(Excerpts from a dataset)

-- ==== Sys2Proof/Tests/Slice0.lean ====
section
/-! SUPPORT. Tests: what well-formedness refuses, words written out from the encodings, single steps with results worked out
from the spec, and for every statement with hypotheses a state and operands that meet them. -/

namespace Sys2Proof.Tests

set_option Elab.async false

open Sys2Proof Sys2Proof.Machine

/-! ## A small machine -/

/-- A page of 2 MiB at virtual address 0 of context 0, that may be written and fetched, at LPA 0x200000. -/
def page : TlbEntry := ⟨0, 0x200000, ⟨0x200000, 0, 0, true, true, false, 512, 0, 0⟩, 0, true, []⟩

/-- A device with one warp that has the given words as its clause in progress, lanes 0 and 2 active, its thread, group and core
changed. -/
def dev (ws : List Word) (f : Thread → Thread) (h : Group → Group) (k : Core → Core) : Dev :=
  let g := probeGroup 0 ws
  { Dev.reset with
    groups := [h { g with warps := g.warps.map fun t => f { t with clause := t.clause.map fun c => { c with mask := 5 } } }], gangs := [⟨0, 1, 0, 0, [0], [], [], 0, [], none⟩], nextId := 1,
    cores := [k { Core.reset ⟨0, false, 0⟩ with tlb := [page] }], issuer := some (.warp 0 0) }

/-- The warp of that device, and its core. -/
def w0 : ThreadRef := .warp 0 0
def c0 : CoreRef := ⟨0, false, 0⟩

/-- The state with a device. -/
def st (d : Dev) : State := { State.reset with dev := d }

/-- The warp with nothing changed. -/
def plain (ws : List Word) : State := st (dev ws id id id)

/-- A device whose context table marks context 0 a supervisor's. -/
def sup (d : Dev) : Dev := { d with regs := (.ctxbase, 0x80000) :: d.regs, mem := [(0x80007, 0xC0)] }

/-! ## Witnesses: register instructions -/

theorem witness_IntegerThreeRegister : ∃ s r t d a b, Issues s r t ∧ Allotted s r [d, a, b] :=
  ⟨plain [], w0, _, 1, 2, 111, ⟨rfl, rfl⟩, rfl⟩
theorem witness_IntegerFormulas : ∃ s r t d a b c, Issues s r t ∧ Allotted s r [d, a, b, c] :=
  ⟨plain [], w0, _, 1, 2, 111, 127, ⟨rfl, rfl⟩, rfl⟩
theorem witness_PairArithmetic : ∃ (s : State) (r : ThreadRef) (t : Thread) (d a b : BitVec 7), Issues s r t ∧
    Allotted s r [d, d + 1, a, b] ∧ Allotted s r [d, d + 1, a, a + 1, b] :=
  ⟨plain [], w0, _, 110, 2, 111, ⟨rfl, rfl⟩, rfl, rfl⟩
theorem witness_CompareSelectMove : ∃ s r t d a b, Issues s r t ∧ Allotted s r [a, b] ∧ Allotted s r [d, a, b] ∧
    Allotted s r [d, a] ∧ Allotted s r [d] ∧ Allotted s r [a] :=
  ⟨plain [], w0, _, 1, 2, 111, ⟨rfl, rfl⟩, rfl, rfl, rfl, rfl, rfl⟩
theorem witness_SpecialRegisters : ∃ (s : State) (t : Thread) (gr : Group) (d : BitVec 7) (num : BitVec 8),
    Issues s (.warp 0 0) t ∧ s.dev.group 0 = some gr ∧ num.toNat < 12 ∧ Allotted s (.warp 0 0) [d] :=
  ⟨plain [], _, _, 5, 11, ⟨rfl, rfl⟩, rfl, by decide, rfl⟩
theorem witness_IndexArithmetic_register : ∃ (s : State) (r : ThreadRef) (t : Thread) (d a : BitVec 4) (b : BitVec 11), Issues s r t ∧
    Allotted s r ([xField d, xField a] ++ if (0 : BitVec 1) = 1 then [] else [xField (b.extractLsb' 0 4)]) :=
  ⟨plain [], w0, _, 1, 2, 15, ⟨rfl, rfl⟩, rfl⟩
theorem witness_IndexArithmetic_immediate : ∃ (s : State) (r : ThreadRef) (t : Thread) (d a : BitVec 4), Issues s r t ∧
    Allotted s r ([xField d, xField a] ++ if (1 : BitVec 1) = 1 then [] else [xField ((1023 : BitVec 11).extractLsb' 0 4)]) :=
  ⟨plain [], w0, _, 1, 2, ⟨rfl, rfl⟩, rfl⟩
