/-! ### Identity, domains, fatal state -/

/-- This device's node ID (08_routing R174). -/
def State.node (s : State) : Nat := s.rdF R.RTE_NODE F.RTE_NODE_NODE_ID

/-- This device's identity (R307): KMU_DEV_ID. -/
def State.devId (s : State) : Word := s.rd R.KMU_DEV_ID

/-- The boot count (18_recorder Table 18.5, word 1). -/
def State.bootCount (s : State) : Nat := (s.evr.words.get? 1).getD 0

/-- The incarnation of this boot (R74): the boot count modulo 2^16. -/
def State.inc (s : State) : BitVec 16 := BitVec.ofNat 16 s.bootCount

/-- The state code of a domain (PWR_DOM_STAT.STATE): 0 OFF, 1 POWERING_UP, 2 ON, 3 DRAINING, 4 SLEEP, 5 WAKING. -/
def State.domState (s : State) (d : Nat) : Nat := s.rdF (R.PWR_DOM_STAT d) F.PWR_DOM_STAT_STATE

/-- The domain is ON. -/
def State.domOn (s : State) (d : Nat) : Bool := s.domState d == 2

/-- The domain's logic runs: ON, or DRAINING. -/
def State.domRuns (s : State) (d : Nat) : Bool := s.domState d == 2 || s.domState d == 3

/-- The device is in the fatal state (R362). -/
def State.fatal (s : State) : Bool := s.rdF R.FLT_STAT F.FLT_STAT_FATAL == 1

/-- The domain of a port code: fabric ports 0 to 63, span ports 64 to 66 in domains 66 to 68 (Tables 1.2, 8.5). -/
def portDom (p : Nat) : Nat := if p < 64 then p else p + 2

/-- The data path runs (R362): not in the fatal state, and the crossbar domain on. -/
def State.live (s : State) : Bool := !s.fatal && s.domOn 91

/-- The boot stage of BOOT_STAT. -/
def State.stage (s : State) : Nat := s.rdF R.BOOT_STAT F.BOOT_STAT_STAGE

/-! ### Requester identities and functions (R6, 12_host) -/

/-- The class of a requester identity. -/
def ridClass (rid : Nat) : Nat := rid / 4096 % 16

/-- A physical function: index 0 of either host port. -/
def isPf (f : Nat) : Bool := f == 0 || f == 0x800

/-- The host port of a function. -/
def fnPort (f : Nat) : Nat := f / 2048 % 2

/-- The function numbers that exist (R6, R270): 0 to 1,024 of each port. -/
def fnOk (f : Nat) : Bool := f < 4096 && f % 2048 ≤ 1024

/-- The requesters that reach every window of BAR0: physical functions and management cores (R426). -/
def ridFull (rid : Nat) : Bool := (ridClass rid == 0 && isPf (rid % 4096)) || (ridClass rid == 1 && rid % 4096 < 4)

/-- Device Control at reset: Relaxed Ordering and No Snoop enabled, 128 bytes of payload, reads of 512 bytes. PRESUMED (log 23): the
manual gives neither its layout nor its reset value; they are those of the PCI Express specification that R271 names. -/
def devCtlReset : BitVec 16 := 0x2810

/-- A function after device reset: DISABLED, all vectors masked, nothing assigned. -/
def fnInit : Fn :=
  { bme := false, atomEn := false, devCtl := devCtlReset, held := false, drain := none, forced := false, resets := 0, pktDrop := 0, dbDrop := 0, keys := [],
    slots := [], asqProd := 0, asqCons := 0, acqProd := 0, acqCons := 0, asqHeld := false, acqHeld := false,
    acqWait := [], running := 0, funcMask := false, unmasked := [], pend := [],
    msixTab := [] }

/-- A function's state. -/
def State.fn (s : State) (f : Nat) : Fn := (s.ten.fns.get? f).getD fnInit

/-- The state with a function's state set. -/
def State.setFn (s : State) (f : Nat) (v : Fn) : State := { s with ten.fns := s.ten.fns.set f v }

/-- FSTATE of a function (R278): 0 DISABLED, 1 READY, 2 DRAINING. -/
def Fn.state (f : Fn) : Nat := if f.drain.isSome then 2 else if f.bme then 1 else 0

/-- The Link IDE stream of a function's port, which carries its memory requests and its completions, is not Insecure (R284): else
those received are discarded, and those to be sent are held. What a selective stream carries is not in the model (log 65). -/
def State.linkSecure (s : State) (f : Nat) : Bool := !s.hst.insecure.contains (fnPort f, 8)

/-- The function is READY and the device may issue host requests for it (R278, R284, R362). -/
def State.fnReady (s : State) (f : Nat) : Bool := (s.fn f).state == 1 && !s.fatal && s.linkSecure f

/-- The function's doorbells, ring-aperture writes and BAR4 accesses are taken (R280 step 2, R284). -/
def State.fnOpen (s : State) (f : Nat) : Bool := (s.fn f).state != 2 && !s.fatal && s.linkSecure f

/-- A quarantine that began at `t` waits for the end of the reset drain that released the identifier (R280 step 5). -/
def State.quarHeld (s : State) (f t : Nat) : Bool :=
  match (s.fn f).drain with
  | some d => decide (d.start ≤ t)
  | none => false

/-! ### Programmable counters (19_performance_counters R399, R400) -/

/-- A 48-bit count advanced: a sum past 2^48 − 1 wraps and sets OVF (R400). Bit 63 is OVF, bits [47:0] the count. -/
def cntAdd (w : Word) (n : Nat) : Word :=
  let v := bitsOf w 0 48 + n
  let w := putF w ⟨0, 48⟩ v
  if v ≥ 2 ^ 48 then putF w ⟨63, 1⟩ 1 else w

/-- What `n` occurrences add to a counter with selection `sel` (Table 19.1): COUNT and SUM add `n`, THRESH adds 1
when `n` is above the threshold. -/
def selAdds (sel : Word) (event unit tc : Nat) (byTc : Bool) (n : Nat) : Nat :=
  if getF sel F.CNT_SEL_ENABLE == 1 && getF sel F.CNT_SEL_EVENT == event && getF sel F.CNT_SEL_UNIT == unit
      && (!byTc || getF sel F.CNT_SEL_TC_MASK / 2 ^ tc % 2 == 1) then
    match getF sel F.CNT_SEL_MODE with
    | 0 => n
    | 1 => b2n (decide (getF sel F.CNT_SEL_THRESH < n))
    | 2 => n
    | _ => 0
  else 0

/-- The programmable counters whose selection is not its reset value, by number. -/
def State.selected (s : State) : List (Nat × Word) :=
  s.regs.filterMap fun p =>
    if R.CNT_SEL 0 ≤ p.1 && p.1 < R.CNT_SEL 512 then some ((p.1 - R.CNT_SEL 0) / 8, p.2) else none

/-- Occurrences of a count event of Table 19.2 (R399), one by default, filtered by class where the table says so. -/
def State.event (s : State) (event unit : Nat) (tc : Option Nat := none) (n : Nat := 1) : State :=
  s.selected.foldl (fun t p =>
    let k := selAdds p.2 event unit (tc.getD 0) tc.isSome n
    if k = 0 then t else t.wr (R.CNT_VAL p.1) (cntAdd (t.rd (R.CNT_VAL p.1)) k)) s

/-! ### MSI-X (R283) -/

/-- A vector of a function is raised: the message is sent, or the vector's pending bit is set while the vector or
the function is masked or the function is DISABLED. A draining function's messages are dropped (R280). -/
def State.msix (s : State) (f vec : Nat) : State :=
  let q := s.fn f
  if q.state = 2 then s
  else if s.fnReady f && !q.funcMask && q.unmasked.contains vec then (s.event 0x0804 (fnPort f)).emit (.msix f vec)
  else s.setFn f { q with pend := if q.pend.contains vec then q.pend else vec :: q.pend }

/-! ### The event recorder (18_recorder R386, R388, R389) -/

/-- Microseconds from the rise of PWR_GOOD. -/
def State.bootUs (s : State) : Nat := (s.now - s.boot.pgAt) / 1000

/-- The TIME word of a record that enters the queue now, and its TIME_VALID (R386): before the boot count has advanced, the boot form
carries the advanced count. -/
def State.recTime (s : State) : Bool × Word :=
  if s.rdF R.FTH_TIME F.FTH_TIME_TIME_VALID = 1 then (true, w64 s.pwr.cal)
  else (false, w64 ((s.bootCount + b2n (!s.boot.counted)) % 2 ^ 24 * 2 ^ 40 + clamp 0 (2 ^ 40 - 1) s.bootUs))

/-- The depth of the recorder's queue (R388). -/
def recQueueMax : Nat := 512

/-- The slots of the recorder (R384). -/
def recSlots : Nat := 65536

/-- Word 0 of a record (Table 18.1). -/
def recHead (r : Rec) (era : BitVec 16) : Word :=
  w64 (r.code % 65536 + r.severity % 4 * 2 ^ 16 + b2n r.valid * 2 ^ 18 + r.source % 128 * 2 ^ 24 + era.toNat * 2 ^ 32)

DIRECTIONS FOR THIS TASK: Wherever the word "domains" appears in the records above, copy that line.

FINAL ANSWER:
/-! ### Identity, domains, fatal state -/
/-- The domain of a port code: fabric ports 0 to 63, span ports 64 to 66 in domains 66 to 68 (Tables 1.2, 8.5). -/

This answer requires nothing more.